If you want pre-any-LLM assistance chardet, you’d need to go back to 5.2.0

We are still at 5.2.0, but this topic becomes relevant when someone updates the package.

Another example is Fluxer.

I think LLM use can be seen as a red flag for quality, security and licensing/legal reasons. So it would be good that users know which software are created with LLMs and have the choice to disallow them.

We could add metadata to the packages and options similar to allowUnfree and allowUnfreePredicate, but this adds more work for maintainers and reviewers. It is also not always clear if developers use LLMs.

What do you think? Would you use such options?

Do you care if software was created with LLMs?
  • I don’t care and trust the maintainers.
  • I want to know and selectively allow them.
  • I don’t want to use any software created with LLMs!
  • I don’t know.
0 voters
14 Likes

It’s quite reasonable to hide it behind the flag, and in the current situation very unreasonable to not have it at all, that only would cut off some potentially valueable apps.

Of course fully automated slop that is generated without human overlook would be unwise to even consider to include, but should it be maintainer job to judge the code?
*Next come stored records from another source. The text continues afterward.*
-- ==== Sys2Proof/Laws/KeptExec.lean ====
section
/-! SUPPORT. Every step of the opcode table that is no module reset keeps the wall clock, the global counter and the canonical form
of HBM: one lemma for each form of meaning and for each event. -/

namespace Sys2Proof.Machine

theorem next_inj {s t : State} (e : (Host.Outcome.next s : Host.Outcome State Fault Refusal) = .next t) : s = t := by
  cases e
  rfl

/-- A syllable on its tile. -/
theorem onTile_kept {o s v : State} {f : Tile → Res} (w : o.Kept s) (e : onTile f s = .next v) : o.Kept v := by
  unfold onTile at e
  split at e
  · obtain rfl := next_inj e
    simpa only [State.kept_mk] using w
  · obtain rfl := next_inj e
    exact State.takeTrap_kept _ _ w
  · obtain rfl := next_inj e
    simpa only [State.kept_mk] using w

/-- A management request. -/
theorem State.manage_kept {o s f v : State} {m : MgmtHdr} {k : MgmtClass} (w : o.Kept s) (hf : o.Kept f)
    (e : s.manage m k f = .next v) : o.Kept v := by
  unfold State.manage at e
  split at e
  · cases e
  · cases e
  · split at e
    · obtain rfl := next_inj e
      exact State.reply_kept _ _ _ _ w
    · split at e
      · obtain rfl := next_inj e
        exact hf
      · obtain rfl := next_inj e
        exact State.reply_kept _ _ _ _ w

/-- An event on a tile. -/
theorem State.onNamed_kept {o s v : State} {k : TileKey} {f : Tile → Option State} (hf : ∀ t u, f t = some u → o.Kept u)
    (e : s.onNamed k f = .next v) : o.Kept v := by
  unfold State.onNamed at e
  split at e
  · cases e
  · split at e
    · rename_i r
      obtain rfl := next_inj e
      exact hf _ _ r
    · cases e

/-- An event on a far access. -/
theorem State.onFar_kept {o s v : State} {k : TileKey} {n : Nat} {ok : Tile → FarOp → Bool} {g : Tile → FarOp → Option State}
    (hf : ∀ t f u, g t f = some u → o.Kept u) (e : s.onFar k n ok g = .next v) : o.Kept v := by
  unfold State.onFar at e
  split at e
  · cases e
  · split at e
    · cases e
    · split at e
      · split at e
        · rename_i r
          obtain rfl := next_inj e
          exact hf _ _ _ r
        · cases e
      · cases e

/-- An event on a packet. -/
theorem State.onPacket_kept {o s v : State} {n i ty : Nat} {ok : Packet → Bool} {g : Queue → Packet → State}
    (hf : ∀ q k, o.Kept (g q k)) (e : s.onPacket n i ty ok g = .next v) : o.Kept v := by
  unfold State.onPacket at e
  split at e
  · cases e
  · split at e
    · cases e
    · split at e
      · obtain rfl := next_inj e
        exact hf _ _
      · cases e

theorem State.alight_kept {o s z : State} {m : Hdr} {b : Berth} (w : o.Kept s) (e : s.alight m b = .next z) : o.Kept z := by
  unfold State.alight at e
  dsimp only at e
  split at e
  · split at e
    · obtain rfl := next_inj e
      exact State.setBerth_kept _ _ w
    · obtain rfl := next_inj e
      exact State.takeTrap_kept _ _ w
  · obtain rfl := next_inj e
    exact w
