theorem vectorMajor_rebuilds (h0 : 23 ≤ fld w 25 6) (hm : fld w 25 6 < 39) : Rebuilt w i := by
  have cases : fld w 25 6 = 37 ∨ (fld w 25 6 = 23 ∨ fld w 25 6 = 24 ∨ fld w 25 6 = 25 ∨ fld w 25 6 = 26) ∨ (fld w 25 6 =
      27 ∨ fld w 25 6 = 28 ∨ fld w 25 6 = 29 ∨ fld w 25 6 = 30) ∨ fld w 25 6 = 31 ∨ (fld w 25 6 = 32 ∨ fld w 25 6 = 33 ∨ fld
      w 25 6 = 35 ∨ fld w 25 6 = 38) ∨ fld w 25 6 = 34 ∨ fld w 25 6 = 36 := by omega
  rcases cases with hm | hm | hm | hm | hm | hm | hm
  · exact nop_rebuilds hw h (by omega)
  · exact vectorFloat_rebuilds hw h hm
  · exact vectorInt_rebuilds hw h hm
  · exact vcvt_rebuilds hw h hm
  · exact vectorMove_rebuilds hw h hm
  · exact vspli_rebuilds hw h hm
  · exact vfmt_rebuilds hw h hm

theorem copyMajor_rebuilds (h0 : 39 ≤ fld w 25 6) (hm : fld w 25 6 < 56) : Rebuilt w i := by
  have cases : (fld w 25 6 = 39 ∨ fld w 25 6 = 40) ∨ (fld w 25 6 = 41 ∨ fld w 25 6 = 42) ∨ fld w 25 6 = 43 ∨ (fld w 25 6 =
      44 ∨ fld w 25 6 = 45 ∨ fld w 25 6 = 46 ∨ fld w 25 6 = 47) ∨ (fld w 25 6 = 48 ∨ fld w 25 6 = 49) ∨ fld w 25 6 = 50 ∨
      fld w 25 6 = 51 ∨ fld w 25 6 = 52 ∨ fld w 25 6 = 53 ∨ fld w 25 6 = 54 ∨ fld w 25 6 = 55 := by omega
  rcases cases with hm | hm | hm | hm | hm | hm | hm | hm | hm | hm | hm
  · exact vectorLocal_rebuilds hw h hm
  · exact gather_rebuilds hw h hm
  · exact move_rebuilds hw h hm
  · exact far_rebuilds hw h hm
  · exact message_rebuilds hw h hm
  · exact push_rebuilds hw h hm
  · exact pop_rebuilds hw h hm
  · exact ring_rebuilds hw h hm
  · exact atomic_rebuilds hw h hm
  · exact sync_rebuilds hw h hm
  · exact copyMisc_rebuilds hw h hm

theorem matrixMajor_rebuilds (h0 : 56 ≤ fld w 25 6) (hm : fld w 25 6 < 62) : Rebuilt w i := by
  have cases : fld w 25 6 = 61 ∨ fld w 25 6 = 56 ∨ (fld w 25 6 = 57 ∨ fld w 25 6 = 59) ∨ fld w 25 6 = 58 ∨ fld w 25 6 = 60
      := by omega
  rcases cases with hm | hm | hm | hm | hm
  · exact nop_rebuilds hw h (by omega)
  · exact mcfg_rebuilds hw h hm
  · exact matrix_rebuilds hw h hm
  · exact mfmt_rebuilds hw h hm
  · exact mli_rebuilds hw h hm

end

theorem decodeWord_reserved {w : Nat} (h : 62 ≤ fld w 25 6) : decodeWord w = .illegal .badMajor := by
  have := fld_lt w 25 6
  have hm : fld w 25 6 = 62 ∨ fld w 25 6 = 63 := by omega
  rcases hm with hm | hm
  all_goals
    rw [decodeWord, hm]
    rfl

end Sys2Proof

namespace Sys2Proof.Machine

/-- Settles O2, by the major of the word: the fields that a branch of the decoder reads, with those that its checks hold to zero, are
the whole of the word. -/
theorem decodeThenEncode : Obligations.DecodeThenEncode := by
  intro i w hw h
  by_cases h23 : fld w 25 6 < 23
  · exact scalarMajor_rebuilds hw h h23
  by_cases h39 : fld w 25 6 < 39
  · exact vectorMajor_rebuilds hw h (by omega) h39
  by_cases h56 : fld w 25 6 < 56
  · exact copyMajor_rebuilds hw h (by omega) h56
  by_cases h62 : fld w 25 6 < 62
  · exact matrixMajor_rebuilds hw h (by omega) h62
  · rw [decodeWord_reserved (by omega)] at h
    cases h

end Sys2Proof.Machine
end

section
/-! PROOFS. Words of the spec and words it refuses (R64, R65, R66, R73, R75). -/

namespace Sys2Proof

section
variable {w : Nat} {i : Instr} (h : decodeWord w = .ok i)
include h

/-- What the checks of an ALU word let pass (R65, R66). -/
theorem alu_legal (hm : fld w 25 6 = 1) : (fld w 20 1 = 0 ∨ fld w 15 5 = 0) ∧ fld w 9 6 < 40 ∧ fld w 3 6 < 40 := by
  simp only [decodeWord_scalar, hm] at h
  rcases fld_three w 0 with hf | hf | hf | hf | hf | hf | hf | hf
  all_goals
    simp only [decodeMaj1, hf] at h
    simpa using (judge_eq_ok.1 h).2

/-- A scalar compare has a destination other than p0 (R65). -/
theorem compare_dest_pos (hm : fld w 25 6 = 13) : 0 < fld w 15 5 := by
  simp only [decodeWord_scalar, hm] at h
  rcases fld_three w 0 with hf | hf | hf | hf | hf | hf | hf | hf
  all_goals simp only [decodeMaj13, hf, reduceCtorEq] at h
  all_goals
    have legal := (judge_eq_ok.1 h).2
    simp at legal
    exact legal.2.1.1

end

end Sys2Proof

namespace Sys2Proof.Machine

/-- Settles O3: each word is the word of its syllable, and every well-formed syllable decodes from its own word (O1). -/
theorem wordsOfTheSpec : Obligations.WordsOfTheSpec := by
  unfold Obligations.WordsOfTheSpec
  constructorm* _ ∧ _
  all_goals exact encodeThenDecode _ _ rfl rfl

/-- Settles O4, from the checks that a word of the major has passed when it decodes. -/
theorem illegalEncodings : Obligations.IllegalEncodings := by
  refine ⟨fun w _ => decodeWord_reserved, fun w hm ha i h => ?_, fun w hm hb i h => ?_, fun w hm hd i h => ?_,
    fun w hm hs hd i h => ?_⟩
  · have := (alu_legal h hm).2.1
    omega
  · have := (alu_legal h hm).2.2
    omega
  · have := compare_dest_pos h hm
    omega
  · have := (alu_legal h hm).1
    omega

end Sys2Proof.Machine
end
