-- ==== Sys2Proof/Machine/State.lean ====
section
/-! DEFINITION. The state of the protocol engine as plain data (10_state.md), the reasons a step can stop,
and the state after reset (10_state.md R38, 70_reset_and_hazards.md R290). -/

namespace Sys2Proof.Machine

open Sys2Proof

/-- `ST` (10_state.md R30). The values 6 and 7 are unused: no rule enters them
(notes/assumptions/11.md). -/
inductive St where
  | idle | rx | rd | processRequest | startSend | ack
deriving DecidableEq, Repr

/-- The 3-bit value of `ST` (10_state.md R30). -/
def St.code : St → BitVec 3
  | .idle => 0 | .rx => 1 | .rd => 2 | .processRequest => 3 | .startSend => 4 | .ack => 5

/-- `REPLY_KIND` (10_state.md R35). The values 9..15 are unused (notes/assumptions/11.md). -/
inductive ReplyKind where
  | none | setEid | getEid | getUuid | getVersion | getMsgTypes | getVdm | identifySwitch | getPortState
deriving DecidableEq, Repr

/-- The 4-bit value of `REPLY_KIND` (10_state.md R35). -/
def ReplyKind.code : ReplyKind → BitVec 4
  | .none => 0 | .setEid => 1 | .getEid => 2 | .getUuid => 3 | .getVersion => 4 | .getMsgTypes => 5
  | .getVdm => 6 | .identifySwitch => 7 | .getPortState => 8

/-- `FAULT_CODE` (60_exceptions.md R262). The codes 8..15 are unused (notes/assumptions/11.md). -/
inductive FaultCode where
  | none | rxOutside | startWriteBusy | startReadBusy | finishBusy | readOutside | grantUnrequested | ackOutside
deriving DecidableEq, Repr

/-- The 4-bit value of `FAULT_CODE` (60_exceptions.md R262). -/
def FaultCode.code : FaultCode → BitVec 4
  | .none => 0 | .rxOutside => 1 | .startWriteBusy => 2 | .startReadBusy => 3 | .finishBusy => 4
  | .readOutside => 5 | .grantUnrequested => 6 | .ackOutside => 7

/-- The output actions (30_encoding.md R82). -/
inductive Action where
  | reqBus
  | txStart (a : Addr7)
  | txByte (b : Byte)
  | txEnd
  | busRelease
  | readData (b : Byte)
deriving DecidableEq, Repr

/-- The code of an output action (30_encoding.md R82). -/
def Action.code : Action → Nat
  | .reqBus => 0 | .txStart _ => 1 | .txByte _ => 2 | .txEnd => 3 | .busRelease => 4 | .readData _ => 5

/-- What the host delivers: an input event (30_encoding.md R81) or a reset, which is "an action of the
environment, outside the eight events" (70_reset_and_hazards.md R291, notes/assumptions/13.md). -/
inductive Stimulus where
  | event (w : EventWord)
  | reset
deriving DecidableEq, Repr

/-- The `CTX.*` registers of the Frame Context (10_state.md R22, R24, R25). -/
structure Ctx where
  /-- `CTX.PREAMBLE`, position 0 -/
  preamble : Byte
  /-- `CTX.BYTE_COUNT`, position 1; stored, never used -/
  byteCount : Byte
  /-- `CTX.SRC_ADDR`, position 2 -/
  srcAddr : Byte
  /-- `CTX.HDR_VER`, position 3; stored, never checked -/
  hdrVer : Byte
  /-- `CTX.DST_EID`, position 4 -/
  dstEid : Byte
  /-- `CTX.SRC_EID`, position 5 -/
  srcEid : Byte
  /-- `CTX.TAG_BYTE`, position 6 -/
  tagByte : Byte
  /-- `CTX.MSG_TYPE`, position 7 -/
  msgType : Byte
  /-- `CTX.CTL_FLAGS`, control position 8 -/
  ctlFlags : Byte
  /-- `CTX.CTL_CMD`, control position 9 -/
  ctlCmd : Byte
  /-- `CTX.CTL_ARG0`, control position 10 -/
  ctlArg0 : Byte
  /-- `CTX.CTL_ARG1`, control position 11 -/
  ctlArg1 : Byte
  /-- `CTX.ARG1_SEEN` -/
  arg1Seen : Bool
  /-- `CTX.FM_CATEGORY`, FM-API position 8 -/
  fmCategory : Byte
  /-- `CTX.FM_TAG`, FM-API position 9 -/
  fmTag : Byte
  /-- `CTX.FM_CMD`, FM-API position 11 -/
  fmCmd : Byte
  /-- `CTX.FM_SET`, FM-API position 12 -/
  fmSet : Byte
  /-- `CTX.FM_NPORTS`, FM-API position 20, clamped to 10 -/
  fmNports : Byte
  /-- `CTX.PORTS[0..9]`, FM-API positions 21..30 -/
  ports : Vector Byte 10
deriving DecidableEq, Repr

/-- Every `CTX.*` register at its reset and clear value (10_state.md R38). -/
def Ctx.cleared : Ctx where
  preamble := 0
  byteCount := 0
  srcAddr := 0
  hdrVer := 0
  dstEid := 0
  srcEid := 0
  tagByte := 0
  msgType := 0
  ctlFlags := 0
  ctlCmd := 0
  ctlArg0 := 0
  ctlArg1 := 0
  arg1Seen := false
  fmCategory := 0
  fmTag := 0
  fmCmd := 0
  fmSet := 0
  fmNports := 0
  ports := Vector.replicate 10 0

/-- The contents of a buffer: its entries other than 0x00, by rising index. An unlisted index reads 0x00,
the reset content of `SENDBUF` (10_state.md R36, R38, notes/assumptions/12.md). -/
abbrev Memory := List Host.Cell

/-- The state of the block (10_state.md R20). The last three fields are the model's own: what the host has
delivered and the block has not taken yet (notes/assumptions/1.md), the output stream of 00_scope.md R14
(notes/assumptions/4.md), and how many READ_DATA bytes have been drawn (notes/assumptions/5.md). -/
structure State where
  /-- `EID` (R28) -/
  eid : Byte
  /-- `FAULT` (R29) -/
  fault : Bool
  /-- `FAULT_CODE` (R29) -/
  faultCode : FaultCode
  /-- `CTX.*` (R22, R24, R25) -/
  ctx : Ctx
  /-- `RX_POS` (R31) -/
  rxPos : BitVec 16
  /-- `RX_CRC` (R32) -/
  rxCrc : Byte
  /-- `ST` (R30) -/
  st : St
  /-- `BUS_REQ` (R37) -/
  busReq : Bool
  /-- `REPLY_KIND` (R35) -/
  replyKind : ReplyKind
  /-- `TX_POS` (R33) -/
  txPos : Byte
  /-- `TX_LEN` (R34) -/
  txLen : Byte
  /-- `SENDBUF[0..255]` (R36) -/
  sendbuf : Memory
  /-- delivered and not yet taken, oldest first -/
  input : List Stimulus
  /-- the actions emitted, oldest first -/
  output : List Action
  /-- how many READ_DATA bytes have been drawn -/
  draws : Nat
deriving DecidableEq, Repr

/-- Why the machine stops. Each reason belongs to states that no run reaches and to which the spec gives
no effect; the host-contract faults of 60_exceptions.md R262 are NOT among these: they are next states. -/
inductive Fault where
  /-- START_WRITE, FINISH, NACK or START_READ with `ST = START_SEND`, which "is never held between steps"
  (10_state.md R30) and which their case tables do not list. Safe (notes/assumptions/9.md). -/
  | startSendHeld
  /-- TX_ACK with `TX_POS` past the terminator slot, to which 44_responder.md R236–R238 give no step. Safe
  (notes/assumptions/10.md). -/
  | slotPastTerminator
  /-- TX_ACK in a data slot at an index the reply image does not have. Safe (notes/assumptions/10.md). -/
  | imageIndexOutside
deriving DecidableEq, Repr

/-- Why an instruction is refused. -/
inductive Refusal where
  /-- Raised by an arm of `exec` whose instruction has no meaning yet; no arm is such a one. Safe. -/
  | notModelled (mnemonic : String)
deriving DecidableEq, Repr

/-- What a meaning answers. -/
abbrev Result := Host.Outcome State Fault Refusal

/-- The machine right after reset (10_state.md R38, 70_reset_and_hazards.md R290). The three fields of the
model's own start empty and at 0. DESIGN CHOICE (notes/assumptions/1.md, 4.md, 5.md). -/
def State.reset : State where
  eid := Config.params.initEid
  fault := false
  faultCode := .none
  ctx := Ctx.cleared
  rxPos := 0
  rxCrc := 0
  st := .idle
  busReq := false
  replyKind := .none
  txPos := 0
  txLen := 0
  sendbuf := []
  input := []
  output := []
  draws := 0

end Sys2Proof.Machine
end

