-- ==== Sys2Proof/Safety.lean ====
section
/-! DEFINITION. What counts as a safe run, in the terms claims use: the end of a run, the host contract, the
invariant of the reachable states, and runs of several instructions. -/

namespace Sys2Proof.Machine

open Sys2Proof

/-! ### The end of a run and the host contract -/

/-- A run is complete after a step that leaves `ST = IDLE`, `BUS_REQ = 0` and `FAULT = 0`
(70_reset_and_hazards.md R299). -/
def State.complete (s : State) : Bool :=
  decide (s.st = .idle) && !s.busReq && !s.fault

/-- The fault that an event raises in a state, by the table of 60_exceptions.md R262; none where the event
is legal (R263). A request row is a BUS_GRANT. -/
def hostFault (i : Instr) (s : State) : Option FaultCode :=
  match i with
  | .rxByte _ => if s.st = .rx then none else some .rxOutside
  | .startWrite => if s.st = .processRequest ∨ s.st = .ack then some .startWriteBusy else none
  | .startRead => if s.st = .processRequest ∨ s.st = .ack then some .startReadBusy else none
  | .finish => if s.st = .processRequest ∨ s.st = .ack then some .finishBusy else none
  | .readReq => if s.st = .rd then none else some .readOutside
  | .txAck => if s.st = .ack then none else some .ackOutside
  | .nack => none
  | .busGrant | .ctrlSetEid | .ctrlGetEid | .ctrlGetUuid | .ctrlGetVersion | .ctrlGetMsgTypes
  | .ctrlGetVdm | .ctrlUnsupported _ | .fmIdentifySwitch | .fmGetPortState | .fmPhysPortControl
  | .fmSendPpbConfig | .fmUnsupported _ | .msgUnsupported _ =>
    if s.busReq = true then none else some .grantUnrequested

/-- The states an event may leave, by the transition summary of 41_ingestion.md R144; an "F" cell leaves
`ST` as it is. The transient `START_SEND` has no row there. -/
def allowedSt (i : Instr) (st : St) (busReq : Bool) : List St :=
  match i with
  | .startWrite => match st with
    | .idle | .rx | .rd => [.rx]
    | .processRequest | .startSend | .ack => [st]
  | .rxByte _ => [st]
  | .finish => match st with
    | .idle | .rd => [.idle]
    | .rx => [.processRequest]
    | .processRequest | .startSend | .ack => [st]
  | .nack => [.idle]
  | .startRead => match st with
    | .idle | .rx | .rd => [.rd]
    | .processRequest | .startSend | .ack => [st]
  | .readReq => [st]
  | .busGrant | .ctrlSetEid | .ctrlGetEid | .ctrlGetUuid | .ctrlGetVersion | .ctrlGetMsgTypes
  | .ctrlGetVdm | .ctrlUnsupported _ | .fmIdentifySwitch | .fmGetPortState | .fmPhysPortControl
  | .fmSendPpbConfig | .fmUnsupported _ | .msgUnsupported _ =>
    if st = .processRequest ∧ busReq = true then [.ack, .idle] else [st]
  | .txAck => if st = .ack then [.ack, .idle] else [st]

/-- The reply kind of the request a BUS_GRANT or a request row serves: the event asks the decode key
(30_encoding.md R92, R93, 44_responder.md R233), a row is its own. -/
def servedKind (i : Instr) (s : State) : ReplyKind :=
  if i = .busGrant then rowReplyKind (decodeKey s.ctx.key) else rowReplyKind i

/-- The send-buffer index an instruction stores to, if it stores (20_memory.md R62): index 0 when a reply
starts (44_responder.md R234), index `TX_POS` in a data slot (R236). -/
def storeIndex (i : Instr) (s : State) : Option Nat :=
  if s.fault = true then none
  else if i.isGrant = true then
    if s.busReq = true ∧ s.st = .processRequest ∧ servedKind i s ≠ .none then some 0 else none
  else if i = .txAck then
    if s.st = .ack ∧ s.txPos < s.txLen then some s.txPos.toNat else none
  else none

/-! ### The invariant of the reachable states -/

/-- Every register that only a byte at position n or later, or only the other sub-context, would write
still holds its cleared value (30_encoding.md R91, 10_state.md R27, 20_memory.md R64). -/
structure UnreachedZero (n : Nat) (c : Ctx) : Prop where
  preamble : n ≤ 0 → c.preamble = 0
  byteCount : n ≤ 1 → c.byteCount = 0
  srcAddr : n ≤ 2 → c.srcAddr = 0
  hdrVer : n ≤ 3 → c.hdrVer = 0
  dstEid : n ≤ 4 → c.dstEid = 0
  srcEid : n ≤ 5 → c.srcEid = 0
  tagByte : n ≤ 6 → c.tagByte = 0
  msgType : n ≤ 7 → c.msgType = 0
  ctlFlags : n ≤ 8 ∨ c.subCtx ≠ .control → c.ctlFlags = 0
  ctlCmd : n ≤ 9 ∨ c.subCtx ≠ .control → c.ctlCmd = 0
  ctlArg0 : n ≤ 10 ∨ c.subCtx ≠ .control → c.ctlArg0 = 0
  ctlArg1 : n ≤ 11 ∨ c.subCtx ≠ .control → c.ctlArg1 = 0
  arg1Seen : n ≤ 11 ∨ c.subCtx ≠ .control → c.arg1Seen = false
  fmCategory : n ≤ 8 ∨ c.subCtx ≠ .fmapi → c.fmCategory = 0
  fmTag : n ≤ 9 ∨ c.subCtx ≠ .fmapi → c.fmTag = 0
  fmCmd : n ≤ 11 ∨ c.subCtx ≠ .fmapi → c.fmCmd = 0
  fmSet : n ≤ 12 ∨ c.subCtx ≠ .fmapi → c.fmSet = 0
  fmNports : n ≤ 20 ∨ c.subCtx ≠ .fmapi → c.fmNports = 0
  ports : ∀ (i : Nat) (h : i < 10), n ≤ 21 + i ∨ c.fmNports.toNat ≤ i → c.ports[i] = 0

/-- A reply in progress: a kind is selected, `TX_LEN` is its image's length, `TX_POS` is one of its slots,
and the send buffer holds the bytes already produced (44_responder.md R233–R237). -/
structure ReplyInProgress (s : State) : Prop where
  kind : s.replyKind ≠ .none
  length : s.txLen.toNat = (s.image Config.params).length
  first : 1 ≤ s.txPos.toNat
  last : s.txPos.toNat ≤ s.txLen.toNat + 1
  sent : ∀ i, i < s.txPos.toNat → i < s.txLen.toNat →
    some (s.sendbuf.read i) = (s.image Config.params)[i]?

/-- What holds at reset and every step keeps. -/
structure State.Inv (s : State) : Prop where
  /-- `SENDBUF` is in canonical form, its indices below 256 (10_state.md R36). -/
  buffer : s.sendbuf.wf = true
  /-- `CTX.FM_NPORTS ≤ 10` (10_state.md R26). -/
  count : s.ctx.fmNports.toNat ≤ portCap
  /-- `START_SEND` is never held between steps (10_state.md R30). -/
  notStartSend : s.st ≠ .startSend
  /-- `ST = PROCESS_REQUEST` always has `BUS_REQ = 1` (41_ingestion.md R144). -/
  pending : s.st = .processRequest → s.busReq = true
  /-- `ST = ACK` always has `BUS_REQ = 0` (41_ingestion.md R144). -/
  answered : s.st = .ack → s.busReq = false
  /-- `FAULT` and `FAULT_CODE` agree (60_exceptions.md R262, R264). -/
  faultCode : s.fault = true ↔ s.faultCode ≠ .none
  /-- Outside a transaction the position and the receive CRC are clear (70_reset_and_hazards.md R300). -/
  outside : s.st = .idle ∨ s.st = .rd → s.rxPos = 0 ∧ s.rxCrc = 0
  /-- Outside a reply the transmit registers are clear (70_reset_and_hazards.md R300). -/
  notSending : s.st ≠ .ack → s.txPos = 0 ∧ s.txLen = 0 ∧ s.replyKind = .none
  /-- Registers no byte has reached are clear (30_encoding.md R91). -/
  unreached : UnreachedZero s.rxPos.toNat s.ctx
  /-- In `ACK` a reply is in progress (44_responder.md R233–R237). -/
  sending : s.st = .ack → ReplyInProgress s

/-! ### The bus -/

/-- How often an action occurs in an output stream. -/
def countAction (a : Action) (out : List Action) : Nat := out.countP fun x => decide (x = a)

/-- How many granted bus requests a state holds: the one of the reply it is sending (41_ingestion.md R142). -/
def St.grantsHeld : St → Nat
  | .ack => 1
  | .idle | .rx | .rd | .processRequest | .startSend => 0

/-- Bus requests asked for are those given up, the one outstanding and the one held for a reply
(20_memory.md R73, 60_exceptions.md R276 duty 2). -/
def busBalanced (s : State) : Prop :=
  countAction .reqBus s.output =
    countAction .busRelease s.output + s.busReq.toNat + s.st.grantsHeld

/-! ### Runs of several instructions -/

/-- Run instructions one after the other, stopping at the first that stops. -/
def execAll : List Instr → State → Result
  | [], s => .next s
  | i :: is, s =>
    match exec i s with
    | .next t => execAll is t
    | .fault r => .fault r
    | .refused r => .refused r

/-- `START_WRITE` and then one RX_BYTE for each byte (30_encoding.md R101). -/
def receive (bytes : List Byte) : List Instr := .startWrite :: bytes.map .rxByte

end Sys2Proof.Machine
end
I don’t know, you need to be kinda expert in both language and LLMs to spot it.

So good balance in my eyes will be to just have the flag for repos that clearly states that majority of the code is written by agent

5 Likes

I want to at least know, but I’ve also created new stuff with the help of LLM’s both in my field of expertise and in programming areas I’m not as familiar. In my fields, it’s been pretty great. Some odd stuff sometimes, but has done a better job at security than most of the public code I’ve seen written by people.

It more often just gets in a loop and doesn’t work at all than produce something bad, for me.

I clearly can’t speak as much to fields I’m not a 20 year veteran in, but when I’ve followed through the code and learned more about what it’s doing then referenced documentation, it still seems pretty good.

If people know they can make their own decisions.

7 Likes

There’s basically no real visibility without representation and polls like these just create self-amplifying loops of narrow-interest brigades who believe they are majority activists until an actual vote is held. Sorry for not being diplomatic. Just in a hurry.

8 Likes

But how to define such metadata? It is a spectrum from a developer that takes some help from a chat to completely vibecoded. And there is no proof, only a smell, unless the developer is upfront about it.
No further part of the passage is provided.